I'm not sure you know what Keynesian economics is. And it certainly has worked. How do you think the Great Depression ended? Even if you'd like to argue that the Keynesian New Deal had nothing to do with it, then you'd be arguing that it was World War II. And what is a war to the economy but a great big infusion of government cash?
I do indeed know what Keynesian economics is. The Great Depression was not ended by Keynesian economics, it was PROLONGED by it. I favor Austrian Economics and Ludwig von Mises' philosophies.
Prolonged? Is that a fact? Then what ended it, because, as I said, if your answer is the war then your just being a Keynesian again.
--- "Prolonged? Is that a fact?" ---
Yes it is. What ended it? Free market correction.
Doggone Hubpages keeps cutting off comments and have to redo them.
Free market correction? You mean, the kind where the government takes even more extensive control of the economy due to World War Two, and the economy proceeds to recover?
No, I mean the type where the free market had already started to correct the economy prior to WW2. Government intervention by definition is hardly free market. It has been estimated that without any government intervention that the Great Depression would have been over in a matter of a couple of years had the government done nothing and simply allowed market forces to deal with the economy. Unfortunately, we had established the Federal Reserve by then and had begun the slide down the slope of unConstitutional legislation.
If you can quote me just one passage from the Constitution, in its context and in alignment with original intent that allows for Keynesian economics, I will gladly concede the point. Since you shall not find one, I rest assured that I shall concede nothing. By the way, I teach the Constitution, history, and original intent issues.

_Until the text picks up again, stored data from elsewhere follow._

/-- A log record (R244): context 0xFF for node-wide records; the oldest of 32,768 is overwritten. -/
def State.trace (s : State) (p ctx arg0 arg1 : Nat) : State :=
  if s.pointOn p then
    let seq := s.getF fdSchedLogSeq pgSched
    let r : LogRec := { time := s.now, point := p, ctx := ctx, seq := seq, arg0 := arg0 % 2 ^ 64, arg1 := arg1 % 2 ^ 64 }
    let s' := { s with log := mapPut {} (mapDel s.log ((seq + 2 ^ 32 - 32768) % 2 ^ 32)) seq r }
    (s'.setF fdSchedLogSeq pgSched 0 (seq + 1)).traceOut (if ctx < 16 then some ctx else none)
      { time := r.time, page := pgSched, unit := 0, code := p, subject := arg0 % 2 ^ 16, value := arg1 % 2 ^ 32,
        node := s.getF fdEcrokNodeId pgEcrok, ptp := 0 }
  else s

/-! ### Reports -/

/-- The pair entry of a job and generation that is not empty or RETIRED. -/
def State.pairOf (s : State) (job gen : Nat) : Option Nat :=
  (List.range 16).find? fun i =>
    let p := mapGet {} s.pairs i
    p.job = job && p.gen = gen && p.state ≠ 0 && p.state ≠ 4

/-- The status of a capsule leaves on its queue (R379). -/
def State.answer (s : State) (q : Nat) (x : StatusCap) : State := (s.postStatus q x).trace 74 0xFF q x.tag

/-- An unsolicited status, or the status of a capsule whose session may have ended, leaves on a queue with an open session
(R379, R387). -/
def State.sendStatus (s : State) (q : Nat) (x : StatusCap) : State :=
  if (s.queue q).session.isSome then s.answer q x else s

/-- A capsule that was in execution ends with its status, which is discarded where its session has ended (R387). -/
def State.answerBusy (s : State) (q : Nat) (x : StatusCap) : State :=
  let k := s.queue q
  if k.busy = some x.tag then (s.setQueue q { k with busy := none }).answer q x else s

/-- A report goes to the launch root of the job's launch entry, and as status 0x8004 on each management queue with an open
session (R516). -/
def State.report (s : State) (job gen : Nat) (payload : List Byte) : State :=
  let s := match s.dike.launches.find? fun l => l.known && l.job = job && l.gen = gen with
    | some l => s.emit (.mgmt l.root payload)
    | none => s
  s.forEach (List.range 4) fun q s => s.sendStatus q { op := 0x8004, body := payload }

/-- The first eight bytes of a launch message of kind 0x1E (R515). -/
def mgmtHead (sub part count job gen : Nat) : List Byte :=
  leBytes 1 sub ++ leBytes 1 part ++ leBytes 1 count ++ [0] ++ leBytes 4 (job + gen * 2 ^ 20)

/-- The payload of JOB_FATAL (R515). -/
def jobFatalPayload (job gen node cause seq dead time heat : Nat) : List Byte :=
  mgmtHead 0x07 0 1 job gen ++ leBytes 4 node ++ leBytes 2 cause ++ [0, 0] ++ leBytes 4 seq ++ leBytes 4 dead ++
    leBytes 8 time ++ leBytes 8 heat

/-- JOB_FATAL for context c's job (R435, R515, R516), counted in `ERRAGG.CNT.JOB_FATAL`. -/
def State.jobFatal (s : State) (c cause seq dead : Nat) : State :=
  let x := s.ctx c
  (s.report x.job x.gen (jobFatalPayload x.job x.gen (s.getF fdEcrokNodeId pgEcrok) cause seq dead s.now
    (s.getF fdSchedCtxHeat pgSched c))).addF fdErraggCntJobFatal pgErragg 0 1

/-- JOB_FATAL for every job with a context on the node (R456, R510). -/
def State.jobFatalAll (s : State) (cause seq : Nat) : State :=
  s.forEach (allCtxs.filter fun c => (s.ctx c).isOpen) fun c s => s.jobFatal c cause seq 0

/-! ### Dropped writes -/

/-- A dropped write is recorded in its block's `FIELD_REJECT` (R552): cause 1 RESERVED, 2 BUSY, 3 DIKE, 4 REFUSED, 5 WIDTH; agent 0
reeve, 1 scheduler core, 2 tile monitor, 3 tile kernel; `tile` for a tile CSR write. -/
def State.reject (s : State) (page off cause agent : Nat) (tile : Option Nat := none) : State :=
  let n := min (bits (s.getF fdComFieldReject page) 30 23 + 1) 255
  s.setF fdComFieldReject page 0 (off % 4096 + tile.isSome.toNat * 2 ^ 12 + tile.getD 0 % 16 * 2 ^ 13 + cause * 2 ^ 17 +
    agent * 2 ^ 20 + n * 2 ^ 23 + 2 ^ 31)

/-! ### The spare state -/

/-- The spare state rises to `v` and never falls (R455); a change makes an urgent summary due (R583). -/
def State.raiseSpare (s : State) (v : Nat) : State :=
  if s.getF fdErraggSpareState pgErragg < v then { s.setF fdErraggSpareState pgErragg 0 v with urgentDue := true } else s

/-! ### Errors -/

/-- Minimum class of an error code (R444). -/
def codeClass (code : Nat) : Nat :=
  match code with
  | 0x0002 => 1 | 0x0003 => 2 | 0x0011 => 1 | 0x0030 => 2 | 0x0031 => 2 | 0x0040 => 2 | 0x0041 => 2
  | 0x0050 => 3 | 0x0060 => 3 | 0x0061 => 3 | _ => 0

That is crazy! Giving up ownership of your computer over a rebate? Wow... definitely take time to read the fine print... and what if the buyer doesn't have a computer? There are those out there.
For those without a computer, the auto dealerships take care of all application, so I am told.

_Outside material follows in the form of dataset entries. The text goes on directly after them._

-- ==== Sys2Proof/Machine/GraphBase.lean ====
section
/-! DEFINITION. Nodes of the step in progress (R222–R232, R239): the active graph, in-counters, readiness, start, and what firmware
writes to NSTAT. -/
namespace Sys2Proof.Machine

/-- Codes of NSTAT (R239): DONE. -/
def nsDone : Nat := 0x00
/-- SKIPPED. -/
def nsSkipped : Nat := 0x01
/-- ABANDONED. -/
def nsAbandoned : Nat := 0x02
/-- NOT_RUN. -/
def nsNotRun : Nat := 0x03
/-- FAULT. -/
def nsFault : Nat := 0x04
/-- RUNNING. -/
def nsRunning : Nat := 0xFE
/-- PENDING. -/
def nsPending : Nat := 0xFF

/-- The active graph of a context (R221). -/
def State.graph (s : State) (c : Nat) : Option Graph := ((s.ctx c).graphs.getD (s.getF fdSchedCtxSlot pgSched c) none)

/-- A node record of the active graph. -/
def State.gnode (s : State) (c n : Nat) : GNode := ((s.graph c).bind fun g => g.nodes[n]?).getD {}

/-- Incoming edges of a node. -/
def Graph.preds (g : Graph) (n : Nat) : Nat := (g.edges.filter fun e => e.2 = n).length

/-- Successors of a node, one for each edge. -/
def Graph.succs (g : Graph) (n : Nat) : List Nat := (g.edges.filter fun e => e.1 = n).map (·.2)

/-- The `k`-th in-counter ID of an allotment: counters 56–63 of its tiles in ascending ID (R229). -/
def allotCounter (flasks : List Nat) (k : Nat) : Nat :=
  (flasks.getD (k / 128) 0 * 16 + k % 128 / 8) * 64 + 56 + k % 8

/-- The in-counter of a node that has predecessors (R228, R229). -/
def State.inCounter (s : State) (c n : Nat) : Option Nat :=
  match s.graph c with
  | none => none
  | some g =>
    if g.preds n = 0 then none
    else some (allotCounter (s.ctx c).flasks ((List.range n).filter fun m => g.preds m ≠ 0).length)

/-- The NSTAT code of a node in the running step. -/
def State.nodeCode (s : State) (c n : Nat) : Nat := (s.ctx c).run.nstat.getD n nsNotRun

/-- The step in progress of a context changed. -/
def State.withRun (s : State) (c : Nat) (f : StepRun → StepRun) : State :=
  s.setCtx c { s.ctx c with run := f (s.ctx c).run }

/-- Firmware writes a node's NSTAT entry (R239). -/
def State.setNode (s : State) (c n code : Nat) : State :=
  let s := s.withRun c fun r => { r with nstat := r.nstat.set n code }
  match s.graph c with
  | some g => s.engineWrite .firmware (g.nstat + n) [BitVec.ofNat 8 code]
  | none => s

/-- A PENDING node of a running step whose in-counter has reached its capacity (R228). -/
def State.nodeReady (s : State) (c n : Nat) : Bool :=
  (s.ctx c).run.active && s.nodeCode c n = nsPending &&
    match s.inCounter c n with
    | none => true
    | some id => (s.counter id).cap ≠ 0 && (s.counter id).value = (s.counter id).cap

/-- The flasks of a node, by slot. -/
def State.nodeFlasks (s : State) (c n : Nat) : List Nat :=
  let x := s.gnode c n
  (upFrom x.slot0 x.nslot).filterMap fun i => (s.ctx c).flasks[i]?

/-- A TILE or EXCHANGE node. -/
def GNode.onTiles (x : GNode) : Bool := x.kind = 1 || x.kind = 5

/-- A node starts: RUNNING, with its actual start (R234, R239, R245). -/
def State.startNode (s : State) (c n : Nat) : State :=
  let now := s.now
  let s := s.setNode c n nsRunning
  let s := s.withRun c fun r => { r with starts := r.starts.set n (now - r.release) }
  s.trace 33 c n nsRunning

/-- The context on which a range lies whole in the polders it holds (R215, R227). -/
def State.inPolders (s : State) (c off len : Nat) : Bool :=
  off + len ≤ s.getF fdMemmapTop pgMemmap && (unitsOf (2 ^ 30) off (max len 1)).all fun g =>
    match s.polderOf (g * 2 ^ 30) with
    | some p => p ≠ 15 && bitAt (s.ctx c).polders p
    | none => false

/-- A range of the context's memory as firmware or an engine reads it. -/
def State.readNat (s : State) (off n : Nat) : State × Nat :=
  let (s, bs, _) := s.engineRead off n
  (s, leNat bs)

end Sys2Proof.Machine
end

I have been looking at CARS.gov, and could not find the 'fine print.' Is it under 'Official Information?' Everything listed under 'official Information' has to be down-loaded, and that is something I would rather not do.
The news report I saw said that the terms came when you went to download, so that is consistent so far. Like you, I am not going to find out for myself. I went as far as you did and refuse to look further for obvious reasons.












Strophios says:
4 months ago
"Boondoggle"? How about an unqualified success of Keynesian economics?